Name:__________________

 

 

CSE 544 --- Final Exam

June 10, 2002

2:30pm – 4:20pm

 

Time: 1h50’

Points: 100

This is an open book exam (solution)



1. [25points] A document d is a set of words, d = {w1, ..., wn}.  We ignore the

   word order in the document.  Consider a database of French

   documents, English documents, and a French/English dictionary.  The

   dictionary associates a confidence factor between 0 and 1 to a

   pair consisting of a French and an English word.  The schema is:

 

   FrenchDocs(fID, fWord)

   EnglishDocs(eID, eWord)

   Dictionary(fWord, eWord, confidence)

 

   Each document has a unique identifier (either an eID or fID).

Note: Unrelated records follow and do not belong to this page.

-- ==== Sys2Proof/Machine/Flags.lean ====
section
/-! DEFINITION. The conditions the rules test, computed from the state: the running role, what is served, the tariff, the
flags of a PRESENCE, METER_FULL, the margin rule, the conditions of pick permission and the level of ATTN. -/

namespace Sys2Proof.Machine
open Sys2Proof

/-! ### Roles and lists (R189, R112, R138, R153) -/

/-- The running role (R189): stations 0 and 31 run as ISOLATED. -/
def roleOf (st : Straps) : Role :=
  if 1 ≤ st.station ∧ st.station ≤ 30 then
    match st.role with
    | .copier => .copier
    | .counter => .counter
  else .isolated

def State.role (s : State) : Role := roleOf s.straps

/-- The station's own number, meaningful at a networked station (R189). -/
abbrev State.station (s : State) : Nat := s.straps.station

/-- A station number 1 to 30 (R189). -/
abbrev State.Networked (s : State) : Prop := 1 ≤ s.straps.station ∧ s.straps.station ≤ 30

/-- The engine link is served (R112), so the Jam Supervisor runs (R138). -/
abbrev State.Served (s : State) : Prop := s.role ≠ .counter ∧ s.profile.isSome = true

/-- The heartbeat supervisor runs (R153). -/
abbrev State.HeartRuns (s : State) : Prop := s.role = .copier ∧ s.profile.isSome = true

/-- The part takes commands, frames, engine messages and card events (R188, R195). -/
abbrev State.Running (s : State) : Prop := s.phase = .running

/-- The station counts as present in its own roster: itself always, a peer by its entry (R38, 2.6). -/
def Roster.isPresent (r : Roster) (own station : Nat) : Bool :=
  station == own ||
    match r.entries[station - 1]? with
    | some e => station != 0 && e.presence == .present
    | none => false

def State.peerPresent (s : State) (station : Nat) : Bool := s.roster.isPresent s.station station

/-! ### Sheet classes, jobs and prices (6.2, 10.4) -/

/-- The eight classes in the order of R136. -/
def allClasses : List SheetClass :=
  [⟨.small, .mono, .simplex⟩, ⟨.small, .mono, .duplex⟩, ⟨.small, .colour, .simplex⟩, ⟨.small, .colour, .duplex⟩,
   ⟨.large, .mono, .simplex⟩, ⟨.large, .mono, .duplex⟩, ⟨.large, .colour, .simplex⟩, ⟨.large, .colour, .duplex⟩]

/-- Position of a class in the meters and in a tariff column (R136). -/
def classIndex (c : SheetClass) : Nat :=
  (match c.size with | .small => 0 | .large => 4) +
  (match c.colour with | .mono => 0 | .colour => 2) +
  (match c.sides with | .simplex => 0 | .duplex => 1)

/-- Sheets per set S (R116). -/
def sheetsPerSet (c : SheetClass) (originals : Nat) : Nat :=
  match c.sides with
  | .simplex => originals
  | .duplex => (originals + 1) / 2

def Job.perSet (j : Job) : Nat := sheetsPerSet j.cls j.originals

/-- Total T = C × S (R116). -/
def Job.total (j : Job) : Nat := j.copies * j.perSet

/-- Start offset plus delivered, the n of R151 and R158. -/
def Job.done (j : Job) : Nat := j.start + j.delivered

/-- Pages per sheet: the k of R151. -/
def pagesPerSheet (c : SheetClass) : Nat :=
  match c.sides with
  | .simplex => 1
  | .duplex => 2

/-- Restart set n div S + 1 (R151). -/
def restartSet (c : SheetClass) (originals n : Nat) : Nat := n / sheetsPerSet c originals + 1

/-- Restart page (n mod S) × k + 1 (R151). -/
def restartPage (c : SheetClass) (originals n : Nat) : Nat :=
  n % sheetsPerSet c originals * pagesPerSheet c + 1

def Ticket.total (t : Ticket) : Nat := t.copies * sheetsPerSet t.cls t.originals

/-- Sheets remaining of a ticket, C × S − n (R158). -/
def Ticket.remaining (t : Ticket) : Nat := t.total - t.delivered

end Sys2Proof.Machine

namespace Sys2Proof
open Machine

/-- A tariff column of a profile (10.4). -/
def Profile.column (p : Profile) (pc : PriceClass) : List Nat :=
  match pc with
  | .standard => p.standard
  | .reduced => p.reduced

def Profile.price (p : Profile) (pc : PriceClass) (c : SheetClass) : Nat := (p.column pc).getD (classIndex c) 0

end Sys2Proof

namespace Sys2Proof.Machine
open Sys2Proof

/-- The price of a class in a column; 0 where there is no profile (R191). -/
def State.price (s : State) (pc : PriceClass) (c : SheetClass) : Nat :=
  match s.profile with
  | some p => p.price pc c
  | none => 0

end Sys2Proof.Machine

namespace Sys2Proof
open Machine

/-- The lowest nonzero price of the STANDARD column, if any (R93). -/
def Profile.lowestStandard (p : Profile) : Option Nat :=
  p.standard.foldl (fun best x =>
    if x = 0 then best
    else match best with
      | none => some x
      | some b => some (min b x)) none

end Sys2Proof

namespace Sys2Proof.Machine
open Sys2Proof

/-- The minimum amount of an authorisation: twice the lowest nonzero STANDARD price (R93). -/
def State.authMinimum (s : State) : Nat :=
  match s.profile.bind Profile.lowestStandard with
  | some p => 2 * p
  | none => 0

/-- The class needs an ability (8.2). -/
def needs (c : SheetClass) : Abilities :=
  ⟨c.size == .large, c.colour == .colour, c.sides == .duplex⟩

end Sys2Proof.Machine

namespace Sys2Proof
open Machine

/-- The abilities include every ability the class needs (R161, R163). -/
def Abilities.cover (a : Abilities) (c : SheetClass) : Bool :=
  (!(needs c).large || a.large) && (!(needs c).colour || a.colour) && (!(needs c).duplex || a.duplex)

end Sys2Proof

namespace Sys2Proof.Machine
open Sys2Proof

/-- The surplus of a bidder: abilities it has and the class does not need (8.1). -/
def surplus (a : Abilities) (c : SheetClass) : Nat :=
  (a.large && !(needs c).large).toNat + (a.colour && !(needs c).colour).toNat + (a.duplex && !(needs c).duplex).toNat

/-- The advertised abilities: those of the profile, none with NO_PROFILE (R41). -/
def State.abilities (s : State) : Abilities :=
  match s.profile with
  | some p => p.abilities
  | none => ⟨false, false, false⟩

/-! ### Meters (R134) -/

/-- METER_FULL is in force while any meter of the bank stands at 4,294,967,000 or above (R134). -/
def meterFullOf (meters : List Nat) : Bool := meters.any (fun m => decide (4294967000 ≤ m))

def State.meterFull (s : State) : Bool := meterFullOf s.path.meters

/-! ### PRESENCE (R41) -/

/-- The advertised state: the first row of R41's table that applies. -/
def State.advertised (s : State) : Advertised :=
  if s.role = .counter then .counter
  else if s.jam.degraded then .degraded
  else if s.jam.st ≠ .clear then .jammed
  else if s.session.record.st ≠ .idle then .session
  else match s.handoff.inbound with
    | .reserved .. => .reserved
    | .bidding .. => .bidding
    | .provisional .. => .bidding
    | .none => .idle

/-- The accepting flag (R41). -/
def State.accepting (s : State) : Bool :=
  s.role == .copier && s.profile.isSome && s.advertised == .idle && !s.jam.degraded && s.jam.hb == .normal

/-- The report a PRESENCE of this station carries at this moment (R41, R42). -/
def State.ownReport (s : State) : Report where
  role := s.straps.role
  adv := s.advertised
  abilities := s.abilities
  accepting := s.accepting
  fresh := decide (0 < s.roster.fresh)

/-! ### Money and pick permission (R102, R121, R122) -/

/-- The margin rule for a class price q: authorised less charge less committed is at least 2 × q (R121). -/
def SessionRec.marginHolds (r : SessionRec) (q : Nat) : Bool :=
  decide (r.charge + r.committed + 2 * q ≤ r.authorised)

/-- The price of a job's class in the session's column; 0 for a service job (R119, R121). -/
def State.jobPrice (s : State) (j : Job) : Nat :=
  if s.role = .isolated then 0 else s.price s.session.record.pc j.cls

/-- The margin rule for the job in hand (R121). -/
def State.marginRule (s : State) (j : Job) : Bool := s.session.record.marginHolds (s.jobPrice j)

/-- The conditions of pick permission other than the job's state (R122); at an ISOLATED station the heartbeat, session
and margin conditions are not applied (R119). -/
def State.permitConditions (s : State) (j : Job) : Bool :=
  s.jam.st == .clear && s.path.stopCause.isNone && !s.meterFull &&
    (s.role == .isolated ||
      (s.jam.hb == .normal && s.session.record.st == .opened && s.marginRule j))

/-! ### Session record (R88, R181) -/

/-- The IDLE session record (R88). -/
def SessionRec.idle : SessionRec := ⟨.idle, none, none, none, none, 0, .standard, 0, 0, 0, .none, none⟩

/-- States kept in the retained store as themselves; the others are kept as IDLE (R88). -/
def SessionState.retained : SessionState → Bool
  | .authorizing | .opened | .extending | .closing => true
  | .idle | .reading | .resolving | .cardService => false

/-- The record as the settlement region keeps it (R88). -/
def SessionRec.kept (r : SessionRec) : SessionRec := if r.st.retained then r else .idle

/-- The session record holds the escrow of a serial and tag (R181). -/
def SessionRec.holdsEscrow (r : SessionRec) (serial tag : Nat) : Bool :=
  r.payer == some .purse && r.st.retained && r.tag == some tag && r.serial == some serial

/-- The session's money stands, from OPEN on: the record has its charge, committed price and sheets charged, and the
Session Controller applies proposals (R88, R102). -/
def SessionState.paying : SessionState → Bool
  | .opened | .extending | .closing => true
  | .idle | .reading | .resolving | .authorizing | .cardService => false

/-- The session group of the snapshot: what the record has in its state, and nothing else (R88, R204). -/
def SessionRec.view (r : SessionRec) : SessionView where
  st := r.st
  tag := r.tag
  payer := r.payer
  serial := r.serial
  acct := r.acct
  authorised := if r.st.retained then some r.authorised else none
  pc := if r.st.paying then some r.pc else none
  charge := if r.st.paying then some r.charge else none
  committed := if r.st.paying then some r.committed else none
  sheets := if r.st.paying then some r.sheets else none
  request := if r.st = .idle then none else some r.request
  ticketRef := r.ticketRef

/-- The home station of the session's account. -/
def SessionRec.home (r : SessionRec) : Option Nat := r.acct.map AcctNo.home

/-! ### Write port (R58, R193) -/

def Image.writer : Image → Writer
  | .home _ => .home
  | .settlement _ => .settlement
  | .path _ _ => .path

/-- The writer's write is under way: its write state WRITING (R58, R88, R135). -/
def Store.writing (st : Store) (w : Writer) : Bool :=
  match st.underWay with
  | some i => i.writer == w
  | none => false

/-- The writer is on the wait list: its write state WAITING (R58, R88, R135). -/
def Store.isWaiting (st : Store) (w : Writer) : Bool := st.waitList.contains w

/-! ### Home Service (R47) -/

/-- The holdable amount: balance less held total less floor (R47). -/
def Account.holdable (a : Account) : Int := a.balance - a.held - a.floor

/-! ### Events and ATTN (11.4, R203) -/

/-- The category of an event (11.4). -/
def EventBody.category : EventBody → Category
  | .sessionRefused .. | .cardReady .. | .sessionOpened .. | .extended .. | .fundsShort .. | .sessionClosed ..
  | .cardRemoved .. | .writeUncertain .. | .cancelLost .. => .session
  | .jobDone .. | .engineStopped .. | .engineReady | .meterFull | .meterResult .. => .job
  | .jamDeclared .. | .jamCauseAdded .. | .lateExit .. | .jamCleared .. | .jamEnded .. | .jamResumed .. | .degraded ..
  | .degradedCleared | .engineSlow | .engineNormal => .jam
  | .handoffResult .. | .ticketArrived .. | .ticketLapsed .. => .handoff
  | .settled .. | .unmatched .. | .settleLate .. | .escrowResolved .. | .escrowCleared .. | .closeUndelivered ..
  | .escrowPurged .. => .settlement
  | .accountClosed .. | .holdsOrphaned .. | .depositResult .. | .depositLate .. => .account
  | .framing | .stretch | .stuck .. | .restored .. | .duplicateStation .. | .noDelivery .. | .leftBus .. => .bus
  | .start .. => .start

/-- The mask bit of a category: SESSION in bit 7 down to START in bit 0 (R203). -/
def Category.bit : Category → Nat
  | .session => 7
  | .job => 6
  | .jam => 5
  | .handoff => 4
  | .settlement => 3
  | .account => 2
  | .bus => 1
  | .start => 0

/-- The level of ATTN: some waiting event's category is UNMASKED (R203). -/
def attnLevel (mask : Byte) (events : List Event) : Bool :=
  events.any (fun e => mask.getLsbD e.body.category.bit)

/-! ### The lines of the station bus (R1, R4, R8, R15, R17), in units of 0.625 µs (log 31) -/

/-- Half a bit time at the strapped rate: 5 µs or 1.25 µs (1.1). -/
def halfBit : BusRate → Nat
  | .k100 => 8
  | .k400 => 2

/-- A bit time (1.1). -/
def bitTime (r : BusRate) : Nat := 2 * halfBit r

/-- The units of one millisecond: the stretch limit, and how long a sender may be held (R8, R15). -/
def msUnits : Nat := 1600

/-- The units of the 2 ms that may part the octets of an engine message (R112). -/
def engineGap : Nat := 3200

/-- The units of the 10 ms a line may stay low (R17). -/
def stuckUnits : Nat := 16000

/-- The units of the 10 ms for which CARD holds a level before it is taken (R75). -/
def cardUnits : Nat := 16000

/-- Both lines are high (R4). -/
def Lines.bothHigh (l : Lines) : Bool := l.sbc && l.sbd

/-- SBD fell while SBC was high: a START (R1). -/
def Lines.start (l : Lines) : Bool := l.wasSbc && l.sbc && l.wasSbd && !l.sbd

/-- SBD rose while SBC was high: a STOP (R1). -/
def Lines.stop (l : Lines) : Bool := l.wasSbc && l.sbc && !l.wasSbd && l.sbd

/-- SBC rose: the edge at which SBD is read (R1). -/
def Lines.rose (l : Lines) : Bool := !l.wasSbc && l.sbc

/-- SBC fell. -/
def Lines.fell (l : Lines) : Bool := l.wasSbc && !l.sbc

/-- The line has been low for 10 ms without a break (R17). -/
def Lines.stuck (l : Lines) : Line → Bool
  | .sbc => decide (stuckUnits ≤ l.lowSbc)
  | .sbd => decide (stuckUnits ≤ l.lowSbd)

/-- SBC was low for more than 1 ms before it last rose: at the acknowledge slot, the stretch limit has been passed
(R15). -/
def Lines.overLimit (l : Lines) : Bool := decide (msUnits < l.held)

/-- The part releases both lines. -/
def releaseLines (s : State) : State := { s with lines := { s.lines with pull := ⟨false, false⟩ } }

/-! ### Pins read from state -/

/-- RSEL is at its selected level from the select of the transaction in progress to its end; it is released between two
transactions, also where the later one begins at the end of the earlier (R74, R76). -/
def State.rsel (s : State) : Bool := s.reader.txn.isSome && s.reader.link.selected

/-- RCK runs while a transaction's octets are clocked, and is stopped otherwise (R74, R76). -/
def State.rck (s : State) : Bool := s.rsel

/-- MSEL is at its selected level exactly while the profile is being read (R191). -/
def State.msel (s : State) : Bool := s.phase == .starting .profile

/-- MCK runs while the profile's octets are clocked in (R191). -/
def State.mck (s : State) : Bool := s.msel

/-- CARD has held this level for 10 ms (R74, R75). -/
def CardPin.shows (p : CardPin) (present : Bool) : Bool := p.level == present && decide (cardUnits ≤ p.held)

/-- ETX is sending exactly while an engine message is in hand (R113). -/
def State.etxBusy (s : State) : Bool := !s.path.out.isEmpty

/-- The part holds SBC low: in its own low halves while it sends, and in its stretch of a frame it receives (R8, R14). -/
def State.drivesClock (s : State) : Bool := s.lines.pull.sbc

/-- The part holds SBD low: a 0 of its own frame, its START and STOP, or the ACK of a frame it accepts (R8, R14). -/
def State.drivesData (s : State) : Bool := s.lines.pull.sbd

end Sys2Proof.Machine
end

   Thus, given a document identifier, the corresponding document is

   the collection of words associated with that identifier.

 

   Write SQL queries to answer each of the following:

 

   a. [5points] For each French document, count how many words it contains.


   b. [5points] Find all other English documents that have at least 100

    words in common with the English document eID = "e424".

















 

   c. [5points] Given two words, fWord, eWord, define their correlation,
   c(fWord,  eWord) to be the unqiue number c s.t. (fWord, eWord, c) is in

   Dictionary, or 0 if they don't occur in the dictionary.  Given two

   documents d1 = {w1, ..., wm} and d2 = {v1, ..., vn}, define their

   correlation to be: Si,j(c(wi,vj))/Ö(m*n).  We say that fID is a

   translation of eID if their correlation is >= 0.9.  Write a SQL

   query that retrieves all French documents that are translations of

   "e424".  Assume that the DBMS supports sqrt for computing the square root.

 


   d. [5points] Given a French word w, define its translation, w' = t(w) to be

   the English word s.t. (w, w', 1.0) is in Dictionary: we assume that

   for each w there exists at most one such w'.  Given a document D =

   {w1, ..., wn}, define its translation to be t(D) = {t(w1), ...,

   t(wn)} (there may be fewer than n words, if some of the t(wi)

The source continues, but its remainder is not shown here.